theorem beginTest_hand {s : State} (l : HandInv s) (q : s.seq.state = .idle ∨ s.seq.state = .ended)
    (f : s.cam.frame = none) : HandInv (beginTest s) := by
  have c : s.prog.commitPending = false := by
    obtain ⟨-, -, -, -, -, -, commit, -⟩ := l
    by_contra c
    simpa [handOf, f] using commit (by simpa [handOf] using c)
  exact takeMoments_hand (handFrame_hand _ (s := State.modRamp _ _) l ⟨q, c⟩)

end Sys2Proof.Machine
end

section
/-! PROOFS. The camera laws through the sequencer's requests, the meter, the power monitor and the end of an event, and so through
every step (R24 to R46, R124 to R143, R149). -/

namespace Sys2Proof.Machine

/-! ## The beginning of a run -/

/-- R26, R105: a part in which no run is under way has no run frame and no drain. -/
theorem Hand.Law.idle {h : Hand} (l : h.Law) (q : h.state ≠ .running) (q' : h.state ≠ .holding) :
    h.frame ≠ some .run ∧ h.drain = false ∧ h.commit = false ∧ h.seed = false := by
  grind [Hand.Law]

/-- R26, R121: outside IDLE and ENDED there is no test shot. -/
theorem Hand.Law.no_test {h : Hand} (l : h.Law) (q : h.state ≠ .idle) (q' : h.state ≠ .ended) : h.frame ≠ some .test := by
  grind [Hand.Law]

theorem HandInv.frame_none {s : State} (run : frameInFlight s = false) (test : testInFlight s = false) :
    s.cam.frame = none := by
  cases h : s.cam.frame with
  | none => rfl
  | some f => cases k : f.kind <;> simp [frameInFlight, testInFlight, h, k] at run test

/-- In ARMED and HOLD nothing is in hand. -/
theorem HandInv.nothing_in_hand {s : State} (l : HandInv s) (q : s.seq.state = .armed ∨ s.seq.state = .hold) :
    s.cam.frame = none ∧ s.cam.drain = false ∧ s.seq.awaitingSeed = false := by
  have idle := Hand.Law.idle (h := handOf s) l (by rcases q with q | q <;> simp [handOf, q])
    (by rcases q with q | q <;> simp [handOf, q])
  have test := Hand.Law.no_test (h := handOf s) l (by rcases q with q | q <;> simp [handOf, q])
    (by rcases q with q | q <;> simp [handOf, q])
  rw [ne_eq, handOf_frame_run] at idle
  rw [ne_eq, handOf_frame_test] at test
  exact ⟨HandInv.frame_none (by simpa using idle.1) (by simpa using test), idle.2.1, idle.2.2.2⟩

/-- R28: a run begins with nothing in hand, its seed awaited. -/
theorem Hand.Law.begun {h : Hand} (l : h.Law) (q : h.state ≠ .holding) (f : h.frame = none) (r : h.prep = false) :
    ({ h with state := .running, seed := true } : Hand).Law := by
  grind [Hand.Law]

theorem runBegin_hand {s : State} (l : HandInv s) (q : s.seq.state ≠ .holding) (f : s.cam.frame = none)
    (r : s.seq.prepRegistered = false) : HandInv (runBegin s) := by
  refine powerCauseAtEntry_hand ?_
  rw [HandInv, handOf_meterRequest]
  exact Hand.Law.begun (h := handOf s) l q (by simp [handOf, f]) r

/-- R43: in ARMED no preparation start is registered. -/
theorem HandInv.prep_of_armed {s : State} (l : HandInv s) (q : s.seq.state = .armed) : s.seq.prepRegistered = false := by
  obtain ⟨-, -, -, -, -, -, -, -, -, armed⟩ := l
  exact armed q

theorem runBegin_armed_hand {s : State} (l : HandInv s) (q : s.seq.state = .armed) : HandInv (runBegin s) :=
  runBegin_hand l (by simp [q]) (l.nothing_in_hand (.inl q)).1 (l.prep_of_armed q)

theorem armedStartDue_state {s : State} (d : armedStartDue s = true) : s.seq.state = .armed := by
  simp only [armedStartDue, Bool.and_eq_true, decide_eq_true_eq] at d
  exact d.1

theorem Hand.Law.restarted {h : Hand} (l : h.Law) (f : h.frame = none) :
    ({ h with seed := false, prep := false } : Hand).Law := by
  grind [Hand.Law]

theorem Hand.Law.armed {h : Hand} (l : h.Law) (q : h.state ≠ .holding) (f : h.frame = none) (seed : h.seed = false)
    (r : h.prep = false) : ({ h with state := .armed } : Hand).Law := by
  grind [Hand.Law]

theorem startRequest_hand (time : Option Word) {s : State} (l : HandInv s) : HandInv (startRequest time s).1 := by
  have begins (q : s.seq.state = .idle ∨ s.seq.state = .ended) (t : testInFlight s = false) :
      HandInv (beginOrArm time (startAccepted s)) := by
    have idle := Hand.Law.idle (h := handOf s) l (by rcases q with q | q <;> simp [handOf, q])
      (by rcases q with q | q <;> simp [handOf, q])
    rw [ne_eq, handOf_frame_run] at idle
    have f := HandInv.frame_none (by simpa using idle.1) t
    have l1 : HandInv (startAccepted s) := Hand.Law.restarted (h := handOf s) l (by simp [handOf, f])
    have q1 : (startAccepted s).seq.state ≠ .holding := by
      change s.seq.state ≠ _
      rcases q with q | q <;> simp [q]
    unfold beginOrArm
    split
    · exact runBegin_hand l1 q1 f rfl
    · split
      · exact runBegin_hand l1 q1 f rfl
      · exact powerCauseAtEntry_hand
          (Hand.Law.armed (h := handOf (startAccepted s)) l1 q1 (by simp [handOf, startAccepted, f]) rfl rfl)
  unfold startRequest
  split
  case h_5 q | h_6 q =>
    split
    · exact l
    case isFalse t =>
      split
      · exact l
      · split
        · exact l
        · exact begins (by simp [q]) (by simpa using t)
  all_goals exact l

theorem setClock_hand (seconds : Word) (ticks : Half) {s : State} (l : HandInv s) :
    HandInv (setClock seconds ticks s).1 := by
  unfold setClock
  dsimp only
  split
  case isTrue d => exact runBegin_armed_hand (s := s.modTb _) l (armedStartDue_state d)
  case isFalse => exact l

※ ※ ※

Would you retype the lines above from the one with "no drain. -/" down to the one with "none => rfl", word for word, both ends included and no other lines?

* ANSWER SPACE:
/-- R26, R105: a part in which no run is under way has no run frame and no drain. -/
theorem Hand.Law.idle {h : Hand} (l : h.Law) (q : h.state ≠ .running) (q' : h.state ≠ .holding) :
    h.frame ≠ some .run ∧ h.drain = false ∧ h.commit = false ∧ h.seed = false := by
  grind [Hand.Law]

/-- R26, R121: outside IDLE and ENDED there is no test shot. -/
theorem Hand.Law.no_test {h : Hand} (l : h.Law) (q : h.state ≠ .idle) (q' : h.state ≠ .ended) : h.frame ≠ some .test := by
  grind [Hand.Law]

theorem HandInv.frame_none {s : State} (run : frameInFlight s = false) (test : testInFlight s = false) :
    s.cam.frame = none := by
  cases h : s.cam.frame with
  | none => rfl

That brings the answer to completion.